この最新版がVersion 2.0となる訳であるが、今回の特徴は、以下の通りとなる(Photo02)。

  • CPUコアだけでなく、NPU及びDSPもサポート対象となり、任意のコアでAI処理を実行可能
  • ユーザーの独自のAIモデルのインポート
  • デバッグ機能の強化
  • Heterogeneous構成のコアのサポート
  • System Plannerの強化
  • Multicore Profiling Toolの搭載
  • Digital Supportを見るとSHARC DSPおよびRISC-Vコア、それと“Tahoe Neo210 NPU”という文字が見える

    Photo02:ちょっと見にくいのだが、左下のDigital Supportを見るとSHARC DSPおよびRISC-Vコア、それと“Tahoe Neo210 NPU”という文字が見えるのだが、これがMAX78002に搭載されたCNNアクセラレータの事なのか、他のNPUなのかは不明

開発にまつわるオーバーヘッドを減らす工夫

もう少し細かく見てゆく。まずHeterogeneous Platform Support(Photo03)であるが、複数種類のマルチコアを纏めて扱えるようになっている。ここで同社が強調したのは、複数コアに跨る環境での開発の効率性を高める事を最重要視しているという事だった。
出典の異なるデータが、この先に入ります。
/-- One port's part of the ULINK_STATUS response (Table 18.6). -/
def State.ulStatus (s : State) (p : Nat) : List Byte :=
  let x := s.ulPort p
  le 1 (s.ulState p) ++ le 1 (ofBits (x.lanes.map fun l => l.locked)) ++
    le 1 (hSum ((List.range 4).map fun i => ((x.lanes[i]?).getD {}).id * 4 ^ i)) ++
    le 1 (bit x.rdi + 2 * bit (x.up && x.exchanged && !s.spread) + 4 * bit x.mismatch) ++ le 2 x.farNode ++ le 1 x.farPort ++ zeros 1 ++
    le 2 (x.lanes.foldl (fun m l => max m l.skew) 0) ++ le 2 (s.ulSlotsUsed p) ++ zeros 4

/-- ULINK_STATUS. -/
def State.cmdUlinkStatus (s : State) (q : Request) : State :=
  let table := (List.range 16).all fun i => (s.tableEntry (128 + i) 2).isSome
  s.serve 0x0A02 q 72 (q.len == 0) [.lit [0x0EFE], s.anyTenant q]
    fun s => (s, some
      (le 1 0 ++ le 1 (if s.ul.declared then 1 else if s.ul.detected then 2 else 0) ++ le 1 (bit table) ++ zeros 1 ++ leS 2 s.ul.ppm ++
        zeros 2 ++ (List.range 4).flatMap s.ulStatus))

end Sys2Proof.Machine
end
どうやって開発にまつわるオーバーヘッドを減らせるか、を追求したのだという。

  • eFPGA上のロジックもまるでCodeFusion Studioから開発/デバッグが出来るように見えるのだが、そこまで対応しているかは不明

    Photo03:ただこの図だとeFPGA上のロジックもまるでCodeFusion Studioから開発/デバッグが出来るように見えるのだが、そこまで対応しているのだろうか? ちなみに同社はFlexLogicを買収したが、まだFlexLogicのeFPGAを統合した製品は存在していない様に記憶している。将来はeFPGAまで統合したい、という事なのかもしれない

AIに関しては、自身で作ったモデルを簡単にデプロイする事が可能で、その際にどのコアを使って実施するか、もワンタッチで行えるとしている(Photo04)。
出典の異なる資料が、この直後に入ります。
/-- A level change at a chamber boundary (R563, R564). Without the regulator's confirmation the level stays and POWER_RAIL_FAULT is
raised; a VDD_WEn without AVSBus is not steered, and only the clock follows the level (R569). -/
def State.perfLevelChange (s : State) (n : Nat) (confirmed : Bool) (status : Nat) (drift : Int) : State :=
  let old := (s.eng n).pwr.level
  let new := s.targetLevel n
  if n > 7 ∨ old = new ∨ (s.island (islEng n)).st ≠ .active then s
  else if s.steered n && !confirmed then
    (s.raise islLamp .powerRailFault (islEng n) (le 1 n ++ le 2 status)).answerPerf (some n)
  else
    let s := s.retrim n drift
    let s := (s.modEng n fun e => { e with pwr := { e.pwr with level := new } }).steer n (s.supplyMv n new)
    let s := s.raise islLamp .perfLevelChanged (islEng n) (le 1 n ++ le 1 old ++ le 1 new ++ le 2 (s.supplyMv n new))
    s.answerPerf none

/-- Every 24 h the aging part of V_TRIM is recomputed (R563). -/
def State.vTrimRecompute (s : State) (n : Nat) (drift : Int) : State :=
  if n ≤ 7 ∧ s.since (s.eng n).pwr.trimAt (86400 * secQ) then s.retrim n drift else s

/-! Regulators (R566 to R569). -/

/-- PM_ALERT_N falls: the alerting regulator's STATUS_WORD is read, reported and cleared (R567). -/
def State.pmAlert (s : State) (code status : Nat) : State :=
  if !(thas s.power.rails code) then s
  else
    let s := { s with power := { s.power with rails := tmod s.power.rails code fun r => { r with status := status % 256 } } }
    let s := s.raise islLamp .powerRailFault 0xFFFF (le 1 code ++ le 2 status)
    { s with power := { s.power with rails := tmod s.power.rails code fun r => { r with status := 0 } } }

/-- One telemetry reading of a rail: code, VOUT in mV, IOUT in 10 mA, temperature in degC, STATUS_WORD. -/
def Power.reading (p : Power) (x : Nat × Nat × Nat × Int × Nat) : Power :=
  { p with rails := tmod p.rails x.1 fun r =>
      { r with vout := x.2.1, iout := x.2.2.1, temp := x.2.2.2.1, status := x.2.2.2.2 % 256 } }

/-- Once per second telemetry is read from every mapped rail (R567). -/
def State.pmbusPoll (s : State) (xs : List (Nat × Nat × Nat × Int × Nat)) : State :=
  if s.since s.power.lastPoll secQ then
    { s with power := { xs.foldl Power.reading s.power with lastPoll := s.mono } }
  else s

/-! Accounting (R571, R572). -/

/-- ISLAND_STATE of Table 15.7. -/
def State.islandCode (s : State) (i : Nat) : Nat :=
  if (s.absent (i * 256 + 0xFE)).isSome then 0xFF
  else match (s.island i).moving with
    | some (.active, _) => 5
    | some _ => 4
    | none => (s.island i).st.code

/-- POWER_ACCOUNT_READ ACTION 1 (Table 15.7). -/
def State.accountReply (s : State) : List Byte :=
  le 1 0 ++ le 1 0 ++ le 1 s.power.refusals.length ++ zeros 1 ++ (List.range 15).flatMap (fun i => le 1 (s.islandCode i)) ++
    zeros 5 ++
    (List.range 4).flatMap (fun k =>
      le 4 (tgetD s.power.entries k 0) ++ le 4 (tgetD s.power.refused k 0) ++ le 4 (tgetD s.power.aborted k 0)) ++
    padTo 256 (s.power.refusals.flatMap fun r =>
      le 6 r.chamber ++ le 1 r.island ++ le 1 r.state ++ le 1 r.status ++ le 1 r.reason ++ le 2 r.refuser ++ zeros 4)

/-- POWER_ACCOUNT_READ ACTION 2 (R572). -/
def State.railsReply (s : State) : List Byte :=
  le 1 0 ++ le 1 0 ++ le 1 s.power.rails.length ++ zeros 1 ++ le 4 s.power.latchDrops ++
    s.power.rails.flatMap fun kr =>
      le 1 kr.1 ++ le 1 (bit kr.2.on) ++ le 2 kr.2.vout ++ le 2 kr.2.iout ++ leS 1 kr.2.temp ++ le 1 kr.2.status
  • 流石にモデルの新規生成まではサポートしていない模様ら

    Photo04:流石にモデルの新規生成まではサポートしていない模様。あくまでも変換/最適化/割当までを行えるというもの。TFLite Microなどのフレームワークに対応しているらしい

デバッグについては複数のコアのデバッグが同一画面から可能な他、Zephyr環境におけるCore Dumpの分析機能が新たに追加された。またGDB Toolboxのサポートも行えるとする(Photo05)。

  • JTAG Probeに関しては、GDBで動作するものはすべて利用できる

    Photo05:JTAG Probeに関しては、GDBで動作するものはすべて利用できる、との事だった

System PlannerはGUIベースで複数のコアやデバイスなどの割り当て、さらにはコア間の通信方法などの割り当てを簡単に実行できる様になったとする(Photo06)。

  • ラインナップの中でも増えて来たマルチコア製品への対応

    Photo06:これは同社のラインナップの中でも増えて来たマルチコア製品への対応、という事と考えて良いかと思う。ただ“automated validation”になんとなく不安を覚えるのは筆者だけだろうか?

そしてAI処理の実行中の動作状態を簡単にProfilerで確認できる様になった(Photo07)。

  • デバッグにはEvent Viewerが色々と役に立ちそうである

    Photo07:デバッグにはEvent Viewerが色々と役に立ちそうである。ただこのSystem Viewerでどこまでコアの動作状況が見られるのかは良く判らない

これにより負荷分散や最適化が容易になるとしている(Photo07)。

この手のIDEに関しては、自社で全部賄う方向で進めている会社もある一方、IARとかSeggar、GreenHillsといった開発環境を提供している3rd Partyメーカーと契約して自社の製品を使う場合はこれらの3rd Party製品が無料で利用できる、という形のアプローチをとっているところも増えて来た。ADIは前者を選んだ訳で、今後も継続してサポートを行ってくれることを期待するのみである。